As shown in FIG. 1, the invention provides a drowsiness behavior recognition model based on a three-dimensional convolutional neural network for driver drowsiness detection research. The model can recognize four different actions, including a non-drowsy action (normal driving) and three drowsy actions (nodding, slow blinking, yawning), and the input of the model is a 10-frame grayscale image sequence and a 9-frame optical flow image sequence. First, 10 frames are extracted from a 3-second video clip, and each frame is converted into a grayscale image. In addition, we also calculate the optical flow between adjacent frames. And inputting the gray image sequence and the optical flow image sequence into a pre-trained drowsiness action recognition model. A 1 x 4 vector is obtained to represent the probability of each class.

Data pre-processing

The acquired video stream needs to be pre-processed first. The drowsiness action recognition model is the core of the proposed drowsiness detection scheme. It can recognize four behaviors including normal driving, nodding, slow blinking, and yawning. Since the model is based on a three-dimensional convolutional neural network, the input to the model is a sequence of frames, so it is necessary to extract successive frames from the video. Each video in the National Tsing Hua University Driver Detection (NTHU-DDD) data set lasts about 1 minute, with 1800 frames, which is too voluminous as a model input due to the limited computational power of the experimental equipment. Therefore, we need to clip these videos into video segments. The clipped video segment cannot be too long because the video segment is too long and contains multiple drowsiness actions, so that the model does not converge during training. Nor too short, which would not capture the characteristics of this action, because a drowsiness action may contain multiple phases, such as yawning, which includes an open mouth phase, a mouth-to-maximum and hold phase, and a closed mouth phase, which causes the model to recognize different phases of these same action as different actions. For this reason, we count the duration of each drowsiness action in the partial video, and find that the duration of these actions is above 3 seconds. To ensure that all drowsiness actions are detected, we set the duration of the video segment to 3 seconds and apply this setting to the training set and test set of NTHU-DDD.

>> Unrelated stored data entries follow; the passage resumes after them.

-- ==== Sys2Proof/Machine/Boot.lean ====
section
/-! DEFINITION. Seed images, the boot, the scion store and grafts (R365–R385). -/

namespace Sys2Proof.Machine

/-! ## Images (R369–R371) -/

/-- The receive area (R367). -/
def rxBase : Nat := 0x04300000

/-- Byte `i` of an image at a Shed address, five bytes per word, low byte first (R367). -/
def imgByte (s : State) (base i : Nat) : Byte := BitVec.ofNat 8 (getF (memGet s (base + i / 5)) (8 * (i % 5)) 8)

/-- Bytes `i` to `i + n − 1` of an image. -/
def imgBytes (s : State) (base i n : Nat) : List Byte := (List.range n).map fun k => imgByte s base (i + k)

/-- A little-endian field of an image. -/
def imgNum (s : State) (base i n : Nat) : Nat := leBytes (imgBytes s base i n)

/-- Bytes of an image are all zero. -/
def imgZero (s : State) (base i n : Nat) : Bool := decide (imgNum s base i n = 0)

/-- ERR codes of BOOT_STAT. -/
def eFORMAT : Nat := 1
def eKEY : Nat := 2
def eROLLBACK : Nat := 3
def eSIGNATURE : Nat := 4
def eHASH : Nat := 5
def eTARGET : Nat := 6

/-- NSEC of a header. -/
def imgNsec (s : State) (base : Nat) : Nat := imgNum s base 6 2

/-- The fixed part of a header is well formed (Table 16-2). -/
def headerOk (s : State) (base : Nat) : Bool :=
  decide (imgBytes s base 0 4 = [0x53, 0x45, 0x45, 0x44]) && decide (imgNum s base 4 2 = 1) &&
    decide (1 ≤ imgNsec s base) && decide (imgNsec s base ≤ 64) && decide (imgNum s base 8 4 ≤ 5242880) &&
    decide (imgNum s base 14 1 < imgNsec s base) &&
    (decide (imgNum s base 15 1 < 32) || decide (imgNum s base 15 1 = 0xFF)) && decide (imgNum s base 16 1 ≤ 3) &&
    imgZero s base 17 3 && imgZero s base 148 108

/-- Manifest entry `k` (Table 16-3), whose section begins at byte `off`. -/
def entryAt (s : State) (base k off : Nat) : Sect :=
  let e := 256 + 48 * k
  { typ := imgNum s base e 1, id := imgNum s base (e + 1) 1, be := decide (imgNum s base (e + 2) 1 % 2 = 1)
    len := imgNum s base (e + 4) 4, store := imgNum s base (e + 8) 4, digest := imgBytes s base (e + 16) 32, off := off }

/-- A manifest entry is well formed. -/
def entryOk (s : State) (base k : Nat) : Bool :=
  let e := 256 + 48 * k
  let x := entryAt s base k 0
  (decide (x.typ = 1) && decide (x.id = 0) && decide (x.store = 0) || decide (x.typ = 2) && decide (x.id < 32)) &&
    decide (imgNum s base (e + 2) 1 < 2) && imgZero s base (e + 3) 1 && decide (x.len % 5 = 0) && imgZero s base (e + 12) 4

/-- `n` manifest entries from entry `k`, the first section at byte `off`. -/
def entries (s : State) (base : Nat) (n k off : Nat) : List Sect :=
  match n with
  | 0 => []
  | j + 1 =>
    let x := entryAt s base k off
    x :: entries s base j (k + 1) (off + x.len)

/-- ROOT sections precede SCION sections. -/
def rootsFirst (l : List Sect) : Bool := (l.dropWhile fun x => decide (x.typ = 1)).all fun x => decide (x.typ = 2)

/-- The manifest obeys R370. -/
def manifestOk (s : State) (base : Nat) : Bool :=
  let n := imgNsec s base
  let l := entries s base n 0 (256 + 48 * n)
  let init := imgNum s base 15 1
  (List.range n).all (entryOk s base) && rootsFirst l &&
    decide (256 + 48 * n + (l.map (·.len)).foldl (· + ·) 0 = imgNum s base 8 4) &&
    (match findPos (fun x => decide (x.typ = 2) && decide (x.id = init)) l with
     | some i => decide (i ≤ imgNum s base 14 1)
     | none => true)

/-- What the checks of a header and manifest give. -/
inductive SeedRes where
  | good (x : Seed)
  | bad (err : Nat)
  deriving DecidableEq, Repr

/-- The key of a header passes (R371, R423). -/
def keyOk (s : State) (base : Nat) : Bool :=
  let k := imgNum s base 16 1
  decide (s.otp.revoke / 2 ^ k % 2 = 0) &&
    decide (Tbl.get (fun _ => none) s.otp.img k = some (sha256 (imgBytes s base 20 64)))

/-- The digest that the signature covers. -/
def signedDigest (s : State) (base : Nat) : List Byte :=
  sha256 (imgBytes s base 0 84 ++ imgBytes s base 148 108 ++ imgBytes s base 256 (48 * imgNsec s base))

/-- Steps 1 to 4 of R371 on a header and manifest that have arrived, by the lifecycle of the boot (R422, Table 19-1). -/
def seedCheck (s : State) (base : Nat) : SeedRes :=
  if !headerOk s base || !manifestOk s base then .bad eFORMAT
  else if s.boot.lc ≠ 0 ∧ !keyOk s base then .bad eKEY
  else if s.boot.lc ≠ 0 ∧ imgNum s base 12 2 < s.otp.svn then .bad eROLLBACK
  else if !ecdsaOk (imgBytes s base 20 64) (imgBytes s base 84 64) (signedDigest s base) then .bad eSIGNATURE
  else
    let n := imgNsec s base
    .good { base := base, total := imgNum s base 8 4, svn := imgNum s base 12 2, start := imgNum s base 14 1
            init := imgNum s base 15 1, sects := entries s base n 0 (256 + 48 * n) }

/-- The bytes of a section. -/
def sectBytes (s : State) (base : Nat) (x : Sect) : List Byte := imgBytes s base x.off x.len

/-- A section's digest passes. -/
def sectOk (s : State) (base : Nat) (x : Sect) : Bool := decide (sha256 (sectBytes s base x) = x.digest)

/-- Words of a byte string, five bytes each; `be` where the high byte comes first (Table 16-3). -/
def bytesWords (be : Bool) (n : Nat) (bs : List Byte) : List Word :=
  match n with
  | 0 => []
  | k + 1 =>
    let b := bs.take 5
    wd (if be then beBytes b else leBytes b) :: bytesWords be k (bs.drop 5)

/-- The words of a section. -/
def sectWords (s : State) (base : Nat) (x : Sect) : List Word := bytesWords x.be (x.len / 5) (sectBytes s base x)

/-! ## Records (R372, R373) -/

/-- A record of Table 16-4. -/
inductive Rec where
  | code (l off : Nat) (ws : List Word)
  | data (l off : Nat) (ws : List Word)
  | words (pa : Nat) (ws : List Word)
  | regs (ps : List (Nat × Word))
  | redirect (cs : List Nat)
  deriving DecidableEq, Repr

/-- What the next words of a section spell. -/
inductive RecRes where
  | done
  | bad
  | one (r : Rec) (rest : List Word)
  deriving DecidableEq, Repr

/-- Pairs of an address word and a value word. -/
def pairsOf (n : Nat) (ws : List Word) : List (Nat × Word) :=
  match n with
  | 0 => []
  | k + 1 => ((ws.headD 0).toNat, (ws.drop 1).headD 0) :: pairsOf k (ws.drop 2)

/-- Every address word of the pairs has only bits [33:0]. -/
def pairsOk (ps : List (Nat × Word)) : Bool := ps.all fun p => decide (p.1 < 2 ^ 34)

/-- Read one record. -/
def recNext (root : Bool) (ws : List Word) : RecRes :=
  match ws with
  | h :: c :: rest =>
    let n := getF c 0 20
    if getF c 20 20 ≠ 0 then .bad
    else match getF h 0 3 with
    | 0 => if getF h 3 37 = 0 ∧ n = 0 ∧ rest = [] then .done else .bad
    | 1 =>
      if getF h 23 17 ≠ 0 ∨ rest.length < n ∨ 0x2000 < getF h 10 13 + n then .bad
      else .one (.code (getF h 3 7) (getF h 10 13) (rest.take n)) (rest.drop n)
    | 2 =>
      if getF h 25 15 ≠ 0 ∨ rest.length < n ∨ 0x8000 < getF h 10 15 + n then .bad
      else .one (.data (getF h 3 7) (getF h 10 15) (rest.take n)) (rest.drop n)
    | 3 =>
      if getF h 37 3 ≠ 0 ∨ rest.length < n then .bad
      else .one (.words (getF h 3 34) (rest.take n)) (rest.drop n)
    | 4 =>
      if getF h 3 37 ≠ 0 ∨ rest.length < 2 * n ∨ !pairsOk (pairsOf n rest) then .bad
      else .one (.regs (pairsOf n rest)) (rest.drop (2 * n))
    | 5 =>
      if root ∨ getF h 3 37 ≠ 0 ∨ rest.length < n ∨ (rest.take n).any (fun w => decide (128 ≤ w.toNat)) then .bad
      else .one (.redirect ((rest.take n).map (·.toNat))) (rest.drop n)
    | _ => .bad
  | _ => .bad

/-- A register that a scion may change (the Scion columns). -/
def scionReg (k : PageKind) (off : Nat) : Bool :=
  if off = 5 then true
  else if off < 0x10 then false
  else match k with
  | .plot => decide (off = 0x014)
  | .dev => [0x014, 0x01C, 0x024, 0x02C, 0x034, 0x044].contains off
  | .tine =>
    [0x040, 0x044, 0x048, 0x04A, 0x04C, 0x04D, 0x04E, 0x04F, 0x0A0, 0x0A1, 0x188, 0x189, 0x320, 0x321].contains off ||
      (decide (0x080 ≤ off) && decide (off ≤ 0x09F) && decide (off % 8 < 4)) ||
      (decide (0x1C0 ≤ off) && decide (off ≤ 0x1FF))
  | .xlat => decide (off = 0x010)
  | .shed => decide (off = 0x012) || decide (off = 0x013)
  | .dram => decide (off = 0x013)
  | .trel => decide (off = 0x030)
  | .trch => decide (0x100 ≤ off) && [2, 4, 0xD, 0xE].contains ((off - 0x100) % 0x18)
  | .hop => decide (0x080 ≤ off) && decide ((off - 0x080) % 7 = 1)
  | .rowc =>
    (decide (0x028 ≤ off) && decide (off ≤ 0x02F)) || (decide (0x040 ≤ off) && decide (off ≤ 0x04F)) ||
      (decide (0x100 ≤ off) && decide (off ≤ 0x1FF))
  | .rowp => decide (off < 0x310) && [0, 2, 3].contains ((off - 0x010) % 6)
  | .hoe => decide (0x100 ≤ off) && [0, 2, 3, 4, 5, 7, 8, 9, 0xA, 0x12, 0x13].contains ((off - 0x100) % 0x18)
  | .rail => decide (0x100 ≤ off) && decide (off < 0x180) && decide (off % 8 = 1)
  | .eth =>
    [0x014, 0x015, 0x021, 0x022, 0x023, 0x0C4, 0x0C5].contains off || (decide (0x040 ≤ off) && decide (off ≤ 0x0BF)) ||
      (decide (0x100 ≤ off) && decide ((off - 0x100) % 6 < 5))
  | .pwr => decide (off = 0x018)
  | .gauge => decide (0x100 ≤ off) && decide (off < 0x200) && decide (off % 4 < 3)
  | _ => false

/-- The page and offset of a REGS address; none outside the register pages. -/
def regAt (a : Nat) : Option (Nat × Nat) :=
  match regionOf a with
  | .page pg off => some (pg, off)
  | _ => none

/-- A REGS target that R373 refuses. -/
def regRefusedTarget (a : Nat) : Bool :=
  match regAt a with
  | none => true
  | some (pg, off) =>
    decide (0x180 ≤ pg) || (decide (pg = pgHop 254) && decide (hopBase 254 ≤ off) && decide (off < hopBase 255 + 7)) ||
      (decide (pg = pgTrch 127) && decide (chBase 127 ≤ off) && decide (off < chBase 127 + 0x18))

/-- A REGS target names a register that a scion may change. -/
def regScion (a : Nat) : Bool :=
  match regAt a with
  | some (pg, off) =>
    match pageKind pg with
    | some (k, _) => scionReg k off
    | none => false
  | none => false

/-- A Shed word that records may write: outside the reserved region, the receive area and the image being loaded. -/
def shedTarget (img : Option (Nat × Nat)) (pa : Nat) : Bool :=
  decide (0x04000000 ≤ pa) && decide (pa < 0x04400000) && !reservedPa pa && decide (pa < rxBase) &&
    (match img with
     | some (a, n) => !(decide (a ≤ pa) && decide (pa < a + n))
     | none => true)

/-- The words of an image being loaded. -/
def imgRange (x : Seed) : Nat × Nat := (x.base, (x.total + 4) / 5)

/-- What the whole-record check of R373 gives: 0, eTARGET, or 7 for NOT_SCION_FIELD. -/
def recCheck (root : Bool) (img : Option (Nat × Nat)) (r : Rec) : Nat :=
  match r with
  | .code _ _ _ => 0
  | .data _ _ _ => 0
  | .words pa ws => if (List.range ws.length).all fun i => shedTarget img (pa + i) then 0 else eTARGET
  | .regs ps =>
    if ps.any fun p => regRefusedTarget p.1 then eTARGET
    else if !root && ps.any (fun p => !regScion p.1) then 7 else 0
  | .redirect cs => if cs.contains 127 then eTARGET else 0

/-! ## Writes of the graft engine (R373) -/

/-- A refused write counts. -/
def graftRefused (n : Nat) (s : State) : State := bumpF pgBoot 0x014 15 16 n s

/-- The physical page and offset of a REGS address, through the Nursery's map. -/
def regTarget (s : State) (a : Nat) : Option (Nat × Nat) :=
  match regAt a with
  | some (pg, off) =>
    if 0x100 ≤ pg then (physOf s (pg - 0x100)).map fun t => (pgTine t, off) else some (pg, off)
  | none => none

/-- The sticky flag that a refused write of a register sets. -/
def refuseFlag (k : PageKind) (off : Nat) : Option (Nat × Nat) :=
  match k with
  | .dev => if off = 0x048 then some (0x04A, 39) else if off = 0x050 then some (0x051, 26) else none
  | .hop => if 0x080 ≤ off ∧ (off - 0x080) % 7 = 0 then some (off + 3, 24) else none
  | .rowc =>
    if 0x018 ≤ off ∧ off ≤ 0x01F then some (0x020, 16) else if 0x040 ≤ off ∧ off ≤ 0x04F then some (0x010, 12) else none
  | .rowp =>
    if 0x010 ≤ off ∧ off < 0x310 ∧ (off - 0x010) % 6 < 2 then some (off - (off - 0x010) % 6 + 4, 14) else none
  | .hoe => if 0x100 ≤ off then some (off - (off - 0x100) % 0x18 + 0xC, 22) else none
  | .rail => if 0x100 ≤ off ∧ off < 0x180 ∧ off % 8 = 0 then some (off + 2, 20) else none
  | .eth =>
    if off = 0x010 ∨ off = 0x014 ∨ off = 0x015 ∨ off = 0x018 then some (0x011, 1)
    else if 0x100 ≤ off ∧ (off - 0x100) % 6 = 0 then some (off + 5, 14) else none
  | .gauge => if 0x100 ≤ off ∧ off < 0x200 ∧ off % 4 = 0 then some (off + 3, 22) else none
  | .trch => if 0x100 ≤ off ∧ (off - 0x100) % 0x18 = 0 then some (off + 1, 14) else none
  | .host => if 0x100 ≤ off ∧ off < 0x100 + 4 * 65 ∧ off % 4 < 2 then some (0x011, 2) else none
  | _ => none

/-- A header write that its register refuses to the graft engine: a locked PAGE_CTRL, and every PAGE_OWNER (R138, R454). -/
def headerRefused (s : State) (pg off : Nat) (v : Word) : Bool :=
  match off with
  | 2 => pageLocked s pg && !bit v 1
  | 7 => true
  | _ => false

/-- A write that its register ignores by a rule of its own without a flag, in a channel's block (R227, R228, R230). -/
def trchRefused (s : State) (c k : Nat) (v : Word) : Bool :=
  match k with
  | 0x0 => decide (1 < b2n (bit v 0) + b2n (bit v 1) + b2n (bit v 2) + b2n (bit v 3))
  | 0x6 | 0x8 | 0x9 | 0xA | 0xB => decide (chState s c ≠ 0)
  | 0x7 => decide (ringSize s c ≤ getF v 0 16)
  | _ => false

/-- A write that its register ignores by a rule of its own without a flag, in a row's ROWC page (R290). -/
def rowcRefused (s : State) (r off : Nat) (v : Word) : Bool :=
  let e := (off - 0x080) / 16
  decide (0x080 ≤ off) && decide (off ≤ 0x0FF) &&
    (if off % 16 = 1 then bit v 39 && !seAccepts s r e v else seBusy s r e)

/-- A write of `v` that its register ignores by a rule of its own without a flag (R373). -/
def silentRefused (s : State) (k : PageKind) (i pg off : Nat) (v : Word) : Bool :=
  if off < 8 then headerRefused s pg off v
  else match k with
  | .eth => gclHeld s i off || (decide (off = 0x0C8) && decide (getF v 3 16 = 0))
  | .host =>
    (hostEn s && decide (0x012 ≤ off) && decide (off ≤ 0x01A)) ||
      (decide (off = 0x01D) && decide (getF v 0 34 % 0x200000 ≠ 0)) || (decide (off = 0x010) && hostCtrlRefused s v)
  | .trch => decide (0x100 ≤ off) && trchRefused s (32 * i + (off - 0x100) / 0x18) ((off - 0x100) % 0x18) v
  | .hop =>
    decide (0x080 ≤ off) && decide ((off - 0x080) % 7 = 5) &&
      decide ((hopOffer (128 * i + (off - 0x080) / 7) v s).1 ≠ .accepted)
  | .dev => (decide (off = 0x044) && !chainHead s) || (decide (off = 0x041) && !chainFaceOn s)
  | .tine => decide (off = oCKGO) || decide (off = oSCFG 60)
  | .boot => decide (off = 0x013)
  | .xlat => decide (off = 0x012) && bit v 39 && regB s pg off 0
  | .rowc => rowcRefused s i off v
  | .pwr => decide (off = 0x012) || (decide (off = 0x018) && !tunitOk (getF v 0 3) (getF v 3 7))
  | .gauge => decide (0x100 ≤ off) && decide (off ≤ 0x1FF) && decide (off % 4 = 2) && !tunitOk (getF v 0 3) (getF v 3 7)
  | .sec => decide (off = 0x015) || decide (off = 0x019) || (decide (0x020 ≤ off) && decide (off ≤ 0x02F))
  | .nurs => (decide (0x0C0 ≤ off) && decide (off ≤ 0x13F)) || decide (off = 0x014)
  | _ => false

We used the concept of time IoU to convert frame-level annotations in the ntuu-DDD dataset into fragment-level annotations. The concept of time IoU is shown in FIG. 2. We designate as the annotation value for the segment values that account for more than 50% of the frame-level annotation value. Furthermore, we extract 10 frames of grayscale images from a 3-second video segment at average time intervals, and then calculate optical flow between two adjacent frames using the LK optical flow method to capture motion information of the object. Each frame image is then resized to 224 x 224 and input into the model. The most common method to prevent model overfitting is to artificially enlarge the data set using label-preserving transformations. In the present invention, we apply image level flipping and luminance contrast transformation to augment the data set. The data generated by data enhancement can enlarge the number of training samples, increase the diversity of the training samples, simultaneously prevent overfitting and improve the performance of the model.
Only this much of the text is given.